Принимая на себя ведение критического отдела в обновленном «Русском вестнике», Полевой признал в своей руководящей статье[295], что русская литература переживает трудное время. Классицизм пал, писал он, но теперь одно зло сменили другим. Невольно пожалеешь о добром старом времени классического владычества. Старую теорию мы уничтожили, ну а создали ли мы новую? У нас теперь масса трибуналов и полное безначалие в критике. Такая же путаница и в теориях ученых, и в философии. Толпа неверующих разрушителей нападает на Гёте, предпочитает Энеиде – Нибелунги, Рафаэлю – византийскую живопись, отвергает все в Корнеле и Расине, холодно смотрит на творения В. Скотта и любит уродливого Диккенса. Наш вкус – страстность, наше прекрасное – дикость, наша страсть – новизна. Нужно выйти из этого хаоса, надо перейти к времени мирному, к новому тихому воссозданию прежних положительных идей человечества… Это будет новый классицизм, который сумеет ценить Шекспира, отдавая справедливость Корнелю, Кондильяка заменить эклектизмом, безбожие энциклопедистов уничтожить перед светом религии, помирить романтизм и классицизм.

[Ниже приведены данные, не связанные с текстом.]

@[simp] theorem State.failLanding_pending : (s.failLanding r).pending = s.pending := by
  unfold State.failLanding; (repeat' split) <;> simp
@[simp] theorem State.failLanding_resetPin : (s.failLanding r).resetPin = s.resetPin := by
  unfold State.failLanding; (repeat' split) <;> simp
@[simp] theorem State.failLanding_roundRobin : (s.failLanding r).roundRobin = s.roundRobin := by
  unfold State.failLanding; (repeat' split) <;> simp
@[simp] theorem State.failLanding_onTick : (s.failLanding r).onTick = s.onTick := by
  unfold State.failLanding; (repeat' split) <;> simp
@[simp] theorem State.failLanding_freeIndex : (s.failLanding r).freeIndex = s.freeIndex := by
  unfold State.failLanding; (repeat' split) <;> simp
@[simp] theorem State.failLanding_piu (q : PortId) : (s.failLanding r).piu q = s.piu q := by
  unfold State.failLanding; (repeat' split) <;> simp
@[simp] theorem State.failLanding_writer (q : PortId) : (s.failLanding r).writer q = s.writer q := by
  unfold State.failLanding; (repeat' split) <;> simp
@[simp] theorem State.failLanding_flushOwed (q : PortId) : ((s.failLanding r).port q).flushOwed = (s.port q).flushOwed := by
  unfold State.failLanding; (repeat' split) <;> simp
@[simp] theorem State.failLanding_requeueOwed (q : PortId) : ((s.failLanding r).port q).requeueOwed = (s.port q).requeueOwed := by
  unfold State.failLanding; (repeat' split) <;> simp

end State.failLanding

section State.completeWork

variable (s : State) (p : PortId) (kind : JobKind)

@[simp] theorem State.completeWork_pending : (s.completeWork p kind).pending = s.pending := by
  unfold State.completeWork; (repeat' split) <;> simp
@[simp] theorem State.completeWork_resetPin : (s.completeWork p kind).resetPin = s.resetPin := by
  unfold State.completeWork; (repeat' split) <;> simp
@[simp] theorem State.completeWork_roundRobin : (s.completeWork p kind).roundRobin = s.roundRobin := by
  unfold State.completeWork; (repeat' split) <;> simp
@[simp] theorem State.completeWork_onTick : (s.completeWork p kind).onTick = s.onTick := by
  unfold State.completeWork; (repeat' split) <;> simp
@[simp] theorem State.completeWork_freeIndex : (s.completeWork p kind).freeIndex = s.freeIndex := by
  unfold State.completeWork; (repeat' split) <;> simp
@[simp] theorem State.completeWork_piu (q : PortId) : (s.completeWork p kind).piu q = s.piu q := by
  unfold State.completeWork; (repeat' split) <;> simp
@[simp] theorem State.completeWork_writer (q : PortId) : (s.completeWork p kind).writer q = s.writer q := by
  unfold State.completeWork; (repeat' split) <;> simp
@[simp] theorem State.completeWork_flushOwed (q : PortId) : ((s.completeWork p kind).port q).flushOwed = (s.port q).flushOwed := by
  unfold State.completeWork; (repeat' split) <;> simp
@[simp] theorem State.completeWork_requeueOwed (q : PortId) : ((s.completeWork p kind).port q).requeueOwed = (s.port q).requeueOwed := by
  unfold State.completeWork; (repeat' split) <;> simp

end State.completeWork

section State.completeJob

variable (s : State) (p : PortId) (kind : JobKind)

@[simp] theorem State.completeJob_pending : (s.completeJob p kind).pending = s.pending := by simp [State.completeJob]
@[simp] theorem State.completeJob_resetPin : (s.completeJob p kind).resetPin = s.resetPin := by simp [State.completeJob]
@[simp] theorem State.completeJob_roundRobin : (s.completeJob p kind).roundRobin = s.roundRobin := by simp [State.completeJob]
@[simp] theorem State.completeJob_onTick : (s.completeJob p kind).onTick = s.onTick := by simp [State.completeJob]
@[simp] theorem State.completeJob_freeIndex : (s.completeJob p kind).freeIndex = s.freeIndex := by simp [State.completeJob]

end State.completeJob

section State.failWork

variable (s : State) (kind : JobKind)

@[simp] theorem State.failWork_pending : (s.failWork kind).pending = s.pending := by
  unfold State.failWork; (repeat' split) <;> simp
@[simp] theorem State.failWork_resetPin : (s.failWork kind).resetPin = s.resetPin := by
  unfold State.failWork; (repeat' split) <;> simp
@[simp] theorem State.failWork_roundRobin : (s.failWork kind).roundRobin = s.roundRobin := by
  unfold State.failWork; (repeat' split) <;> simp
@[simp] theorem State.failWork_onTick : (s.failWork kind).onTick = s.onTick := by
  unfold State.failWork; (repeat' split) <;> simp
@[simp] theorem State.failWork_freeIndex : (s.failWork kind).freeIndex = s.freeIndex := by
  unfold State.failWork; (repeat' split) <;> simp
@[simp] theorem State.failWork_piu (q : PortId) : (s.failWork kind).piu q = s.piu q := by
  unfold State.failWork; (repeat' split) <;> simp
@[simp] theorem State.failWork_writer (q : PortId) : (s.failWork kind).writer q = s.writer q := by
  unfold State.failWork; (repeat' split) <;> simp
@[simp] theorem State.failWork_flushOwed (q : PortId) : ((s.failWork kind).port q).flushOwed = (s.port q).flushOwed := by
  unfold State.failWork; (repeat' split) <;> simp
@[simp] theorem State.failWork_requeueOwed (q : PortId) : ((s.failWork kind).port q).requeueOwed = (s.port q).requeueOwed := by
  unfold State.failWork; (repeat' split) <;> simp

end State.failWork

section State.failJob

variable (s : State) (p : PortId) (kind : FaultKind) (job : Job)

@[simp] theorem State.failJob_pending : (s.failJob p kind job).pending = s.pending := by
  unfold State.failJob; dsimp only; (repeat' split) <;> simp
@[simp] theorem State.failJob_resetPin : (s.failJob p kind job).resetPin = s.resetPin := by
  unfold State.failJob; dsimp only; (repeat' split) <;> simp
@[simp] theorem State.failJob_roundRobin : (s.failJob p kind job).roundRobin = s.roundRobin := by
  unfold State.failJob; dsimp only; (repeat' split) <;> simp
@[simp] theorem State.failJob_onTick : (s.failJob p kind job).onTick = s.onTick := by
  unfold State.failJob; dsimp only; (repeat' split) <;> simp
@[simp] theorem State.failJob_freeIndex : (s.failJob p kind job).freeIndex = s.freeIndex := by
  unfold State.failJob; dsimp only; (repeat' split) <;> simp

end State.failJob

section State.endJob

variable (s : State) (p : PortId)

@[simp] theorem State.endJob_pending : (s.endJob p).pending = s.pending := by
  unfold State.endJob; dsimp only; (repeat' split) <;> simp
@[simp] theorem State.endJob_resetPin : (s.endJob p).resetPin = s.resetPin := by
  unfold State.endJob; dsimp only; (repeat' split) <;> simp
@[simp] theorem State.endJob_roundRobin : (s.endJob p).roundRobin = s.roundRobin := by
  unfold State.endJob; dsimp only; (repeat' split) <;> simp
@[simp] theorem State.endJob_onTick : (s.endJob p).onTick = s.onTick := by
  unfold State.endJob; dsimp only; (repeat' split) <;> simp
@[simp] theorem State.endJob_freeIndex : (s.endJob p).freeIndex = s.freeIndex := by
  unfold State.endJob; dsimp only; (repeat' split) <;> simp
@[simp] theorem State.endJob_piu (q : PortId) : (s.endJob p).piu q = s.piu q := by
  unfold State.endJob; dsimp only; (repeat' split) <;> simp
@[simp] theorem State.endJob_flushOwed (q : PortId) : ((s.endJob p).port q).flushOwed = (s.port q).flushOwed := by
  unfold State.endJob; dsimp only; (repeat' split) <;> simp
@[simp] theorem State.endJob_requeueOwed (q : PortId) : ((s.endJob p).port q).requeueOwed = (s.port q).requeueOwed := by
  unfold State.endJob; dsimp only; (repeat' split) <;> simp

end State.endJob

section State.answerOk

variable (s : State) (p : PortId) (job : Job)

@[simp] theorem State.answerOk_pending : (s.answerOk p job).pending = s.pending := by
  unfold State.answerOk; (repeat' split) <;> simp
@[simp] theorem State.answerOk_resetPin : (s.answerOk p job).resetPin = s.resetPin := by
  unfold State.answerOk; (repeat' split) <;> simp
@[simp] theorem State.answerOk_roundRobin : (s.answerOk p job).roundRobin = s.roundRobin := by
  unfold State.answerOk; (repeat' split) <;> simp
@[simp] theorem State.answerOk_onTick : (s.answerOk p job).onTick = s.onTick := by
  unfold State.answerOk; (repeat' split) <;> simp
@[simp] theorem State.answerOk_freeIndex : (s.answerOk p job).freeIndex = s.freeIndex := by
  unfold State.answerOk; (repeat' split) <;> simp

end State.answerOk

section State.answerError

variable (s : State) (p : PortId) (job : Nat)

@[simp] theorem State.answerError_pending : (s.answerError p job).pending = s.pending := by
  unfold State.answerError; (repeat' split) <;> simp
@[simp] theorem State.answerError_resetPin : (s.answerError p job).resetPin = s.resetPin := by
  unfold State.answerError; (repeat' split) <;> simp
@[simp] theorem State.answerError_roundRobin : (s.answerError p job).roundRobin = s.roundRobin := by
  unfold State.answerError; (repeat' split) <;> simp
@[simp] theorem State.answerError_onTick : (s.answerError p job).onTick = s.onTick := by
  unfold State.answerError; (repeat' split) <;> simp
@[simp] theorem State.answerError_freeIndex : (s.answerError p job).freeIndex = s.freeIndex := by
  unfold State.answerError; (repeat' split) <;> simp

end State.answerError

section State.timeOut

variable (s : State) (p : PortId)

@[simp] theorem State.timeOut_pending : (s.timeOut p).pending = s.pending := by
  unfold State.timeOut; (repeat' split) <;> simp
@[simp] theorem State.timeOut_resetPin : (s.timeOut p).resetPin = s.resetPin := by
  unfold State.timeOut; (repeat' split) <;> simp
@[simp] theorem State.timeOut_roundRobin : (s.timeOut p).roundRobin = s.roundRobin := by
  unfold State.timeOut; (repeat' split) <;> simp
@[simp] theorem State.timeOut_onTick : (s.timeOut p).onTick = s.onTick := by
  unfold State.timeOut; (repeat' split) <;> simp
@[simp] theorem State.timeOut_freeIndex : (s.timeOut p).freeIndex = s.freeIndex := by
  unfold State.timeOut; (repeat' split) <;> simp

end State.timeOut

section State.startLanding

variable (s : State) (p : PortId) (k : Fin 4) (c : ChannelId)

@[simp] theorem State.startLanding_pending : (s.startLanding p k c).pending = s.pending := by
  unfold State.startLanding; (repeat' split) <;> simp
@[simp] theorem State.startLanding_resetPin : (s.startLanding p k c).resetPin = s.resetPin := by
  unfold State.startLanding; (repeat' split) <;> simp
@[simp] theorem State.startLanding_onTick : (s.startLanding p k c).onTick = s.onTick := by
  unfold State.startLanding; (repeat' split) <;> simp
@[simp] theorem State.startLanding_freeIndex : (s.startLanding p k c).freeIndex = s.freeIndex := by
  unfold State.startLanding; (repeat' split) <;> simp
@[simp] theorem State.startLanding_holdOwed : (s.startLanding p k c).holdOwed = s.holdOwed := by
  unfold State.startLanding; (repeat' split) <;> simp
@[simp] theorem State.startLanding_retestOwed : (s.startLanding p k c).retestOwed = s.retestOwed := by
  unfold State.startLanding; (repeat' split) <;> simp
@[simp] theorem State.startLanding_entries : (s.startLanding p k c).entries = s.entries := by
  unfold State.startLanding; (repeat' split) <;> simp
@[simp] theorem State.startLanding_entry (d : ChannelId) : (s.startLanding p k c).entry d = s.entry d := by
  unfold State.startLanding; (repeat' split) <;> simp
@[simp] theorem State.startLanding_use (d : ChannelId) : (s.startLanding p k c).use d = s.use d := by
  unfold State.startLanding; (repeat' split) <;> simp
@[simp] theorem State.startLanding_piu (q : PortId) : (s.startLanding p k c).piu q = s.piu q := by
  unfold State.startLanding; (repeat' split) <;> simp
@[simp] theorem State.startLanding_nu (q : PortId) : (s.startLanding p k c).nu q = s.nu q := by
  unfold State.startLanding; (repeat' split) <;> simp
@[simp] theorem State.startLanding_flushOwed (q : PortId) : ((s.startLanding p k c).port q).flushOwed = (s.port q).flushOwed := by
  unfold State.startLanding; (repeat' split) <;> simp
@[simp] theorem State.startLanding_requeueOwed (q : PortId) : ((s.startLanding p k c).port q).requeueOwed = (s.port q).requeueOwed := by
  unfold State.startLanding; (repeat' split) <;> simp

end State.startLanding

section State.takeCredit

variable (s : State) (p : PortId) (i : SlotId) (c : ChannelId) (ring : Ring) (new : Half)

@[simp] theorem State.takeCredit_pending : (s.takeCredit p i c ring new).pending = s.pending := by
  unfold State.takeCredit; (repeat' split) <;> simp
@[simp] theorem State.takeCredit_resetPin : (s.takeCredit p i c ring new).resetPin = s.resetPin := by
  unfold State.takeCredit; (repeat' split) <;> simp
@[simp] theorem State.takeCredit_roundRobin : (s.takeCredit p i c ring new).roundRobin = s.roundRobin := by
  unfold State.takeCredit; (repeat' split) <;> simp
@[simp] theorem State.takeCredit_onTick : (s.takeCredit p i c ring new).onTick = s.onTick := by
  unfold State.takeCredit; (repeat' split) <;> simp
@[simp] theorem State.takeCredit_freeIndex : (s.takeCredit p i c ring new).freeIndex = s.freeIndex := by
  unfold State.takeCredit; (repeat' split) <;> simp
@[simp] theorem State.takeCredit_pool : (s.takeCredit p i c ring new).pool = s.pool := by
  unfold State.takeCredit; (repeat' split) <;> simp
@[simp] theorem State.takeCredit_holdOwed : (s.takeCredit p i c ring new).holdOwed = s.holdOwed := by
  unfold State.takeCredit; (repeat' split) <;> simp
@[simp] theorem State.takeCredit_retestOwed : (s.takeCredit p i c ring new).retestOwed = s.retestOwed := by
  unfold State.takeCredit; (repeat' split) <;> simp
@[simp] theorem State.takeCredit_record (r : RecordId) : (s.takeCredit p i c ring new).record r = s.record r := by
  unfold State.takeCredit; (repeat' split) <;> simp
@[simp] theorem State.takeCredit_writer (q : PortId) : (s.takeCredit p i c ring new).writer q = s.writer q := by
  unfold State.takeCredit; (repeat' split) <;> simp
@[simp] theorem State.takeCredit_flushOwed (q : PortId) : ((s.takeCredit p i c ring new).port q).flushOwed = (s.port q).flushOwed := by
  unfold State.takeCredit; (repeat' split) <;> simp
@[simp] theorem State.takeCredit_requeueOwed (q : PortId) : ((s.takeCredit p i c ring new).port q).requeueOwed = (s.port q).requeueOwed := by
  unfold State.takeCredit; (repeat' split) <;> simp

end State.takeCredit

section State.creditWrite

variable (s : State) (p : PortId) (i : SlotId) (w : Word)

Чтобы повернуть литературу на этот путь слияния прежнего сухого классицизма и неистового романтизма (от которого Полевой теперь отрекается), чтобы не позволить литературе одичать в погоне за реализмом – нужна новая критика. Полевой обещает ее в своем журнале. «Эта критика, – говорит он, – не осудит безотчетно на позор прежних условий искусства, но, дополняя их новыми открытиями ума человеческого, воссоздаст их; не станет утверждать, что в искусстве нет никаких условий и в науке существует только слепой опыт без теорий, наконец, такая критика поймет вполне слово „народность“ в уме и науке, сознавая, что при эклектизме человечества каждый народ должен жить своей самобытностью, хотя и не осуждая на бессмыслие и смерть все другие народы».

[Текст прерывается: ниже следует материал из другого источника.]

/-- Test 5: the ranges. -/
theorem acceptRefusal_badArg (h : ∀ i : SlotId, slot = i.val → s.SlotUnbound (peerRole u) ⟨p, i⟩)
    (hfits : peerRole u = .consumer → u.terms.maxLength + 16 ≤ 64 * r.slotUnits) (hrange : 15 < slot ∨ (peerRole u = .consumer ∧ ringOk r = false)) :
    acceptRefusal s p u slot r = some .badArg := by
  rw [acceptRefusal_of_unbound h, if_neg fun hbad => hbad.2 ((ringFits_iff ..).mpr (hfits hbad.1)), if_pos]
  refine hrange.imp (fun hslot => ?_) fun hring => by simpa using hring
  rw [slotOf, dif_neg (by omega)]
  rfl

/-- Every test passed. -/
theorem acceptRefusal_passed {i : SlotId} (hslot : slot = i.val) (h : s.SlotUnbound (peerRole u) ⟨p, i⟩)
    (hring : peerRole u = .consumer → ringOk r = true ∧ u.terms.maxLength + 16 ≤ 64 * r.slotUnits) : acceptRefusal s p u slot r = none := by
  have hunbound : ∀ j : SlotId, slot = j.val → s.SlotUnbound (peerRole u) ⟨p, j⟩ := fun j hj => by rwa [← Fin.ext (hslot.symm.trans hj)]
  rw [acceptRefusal_of_unbound hunbound, if_neg fun hbad => hbad.2 ((ringFits_iff ..).mpr (hring hbad.1).2), if_neg]
  rintro (hnone | ⟨hrole, hbad⟩)
  · rw [(slotOf_eq_some_iff slot i).mpr hslot] at hnone
    cases hnone
  · exact hbad (hring hrole).1

end tests

/-- ACCEPT of no offer to the port is refused with LATE (R37). -/
theorem acceptBody_late {s : State} {p : PortId} {w : Table Word 8} (hw : s.args p = w)
    (h : ∀ c u o, ¬ s.OfferNamed p (channelArg w) (generationArg w) c u o) : acceptBody p s = s.refuse p .late := by
  subst hw
  unfold acceptBody
  dsimp only
  rw [offerNamed_eq_none h]

/-- ACCEPT of an offer refused by tests 3 to 5. -/
theorem acceptBody_refused {s : State} {p : PortId} {w : Table Word 8} (hw : s.args p = w) {c : ChannelId} {u : Use} {o : Offer}
    (h : s.OfferNamed p (channelArg w) (generationArg w) c u o) {st : Status}
    (hst : acceptRefusal s p u (acceptSlotArg w) (ringArgs w) = some st) : acceptBody p s = s.refuse p st := by
  subst hw
  unfold acceptBody
  dsimp only
  rw [(offerNamed_eq_some_iff ..).mpr h]
  dsimp only
  rw [hst]

/-- ACCEPT of an offer with every test passed. -/
theorem acceptBody_takes {s : State} {p : PortId} {w : Table Word 8} (hw : s.args p = w) {c : ChannelId} {u : Use} {o : Offer}
    (h : s.OfferNamed p (channelArg w) (generationArg w) c u o) (hst : acceptRefusal s p u (acceptSlotArg w) (ringArgs w) = none)
    {i : SlotId} (hi : acceptSlotArg w = i.val) : acceptBody p s = acceptTake s p c u o i (ringArgs w) := by
  subst hw
  unfold acceptBody
  dsimp only
  rw [(offerNamed_eq_some_iff ..).mpr h]
  dsimp only
  rw [hst]
  dsimp only
  rw [hi, show Fin.ofNat 16 i.val = i from Fin.ext (Nat.mod_eq_of_lt i.isLt)]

Своим судом над сочинениями Гоголя Полевой и попытался оправдать эту «новую» критику. Он любил Гоголя за его ранние произведения, в которых реализм был так скрашен романтизмом, и он не терпел Гоголя за его последние создания, за его комедии и «Мертвые души», в которых видел торжество именно той дикости и той страстности, которая заставляла его жалеть о погибшем классицизме, некогда им столь нелюбимом. Следуя новой теории изящного, он в первых же номерах своего журнала забросал Гоголя неучтивыми упреками и обвинениями. Он утверждал, что вся сила Гоголя в одном малороссийском жарте. Захваленный и вознесенный своими поклонниками, писал критик, Гоголь превратно смотрит на свое назначение. Все, что составляет прелесть его творений, теперь исчезает, все, что губит их – постепенно усиливается. «Мертвые души» бедны содержанием, они простое повторение «Ревизора», грубая карикатура, которая перешла за предел изящного. И где в ней прежнее добродушное жартование? Уж если писатель хочет дать нам человека, то пусть он не показывает одну лишь его грязную сторону, а «Мертвые души» – это неопрятная гостиница – клевета на Россию. Сколько грязи в этой поэме! И приходится согласиться, что Гоголь родственник Поль де Кока. Он в близком родстве и с Диккенсом, но Диккенсу можно простить его грязь и уродливость за светлые черты, а их не найти у Гоголя. И автор мог думать, что «Мертвые души» – нравственное поучение?! Неужели в каждом русском можно видеть зародыши Хлестакова и Чичикова?[296]
Такие слова в устах Полевого были одновременно и огульным осуждением Гоголя, и уступкой ему. Закоренелый романтик бранил бездоказательно нашего реалиста, не понимая его, и вместе с тем, конечно, под впечатлением сочинений Гоголя, стал догадываться, что романтизм в литературе свое дело проигрывает и что если реализм Гоголя и очень вреден, то для борьбы с ним нужно нечто иное, чем то, что он – Полевой – до сего времени считал в искусстве правдивым и художественным.
Если критика Полевого в вопросе о литературной и общественной стоимости сочинений Гоголя ровно никакой цены не имеет, то и она, как видим, косвенно свидетельствует о постепенно возраставшем его успехе.
Отзывы других авторитетных критиков были все хвалебные и восторженные.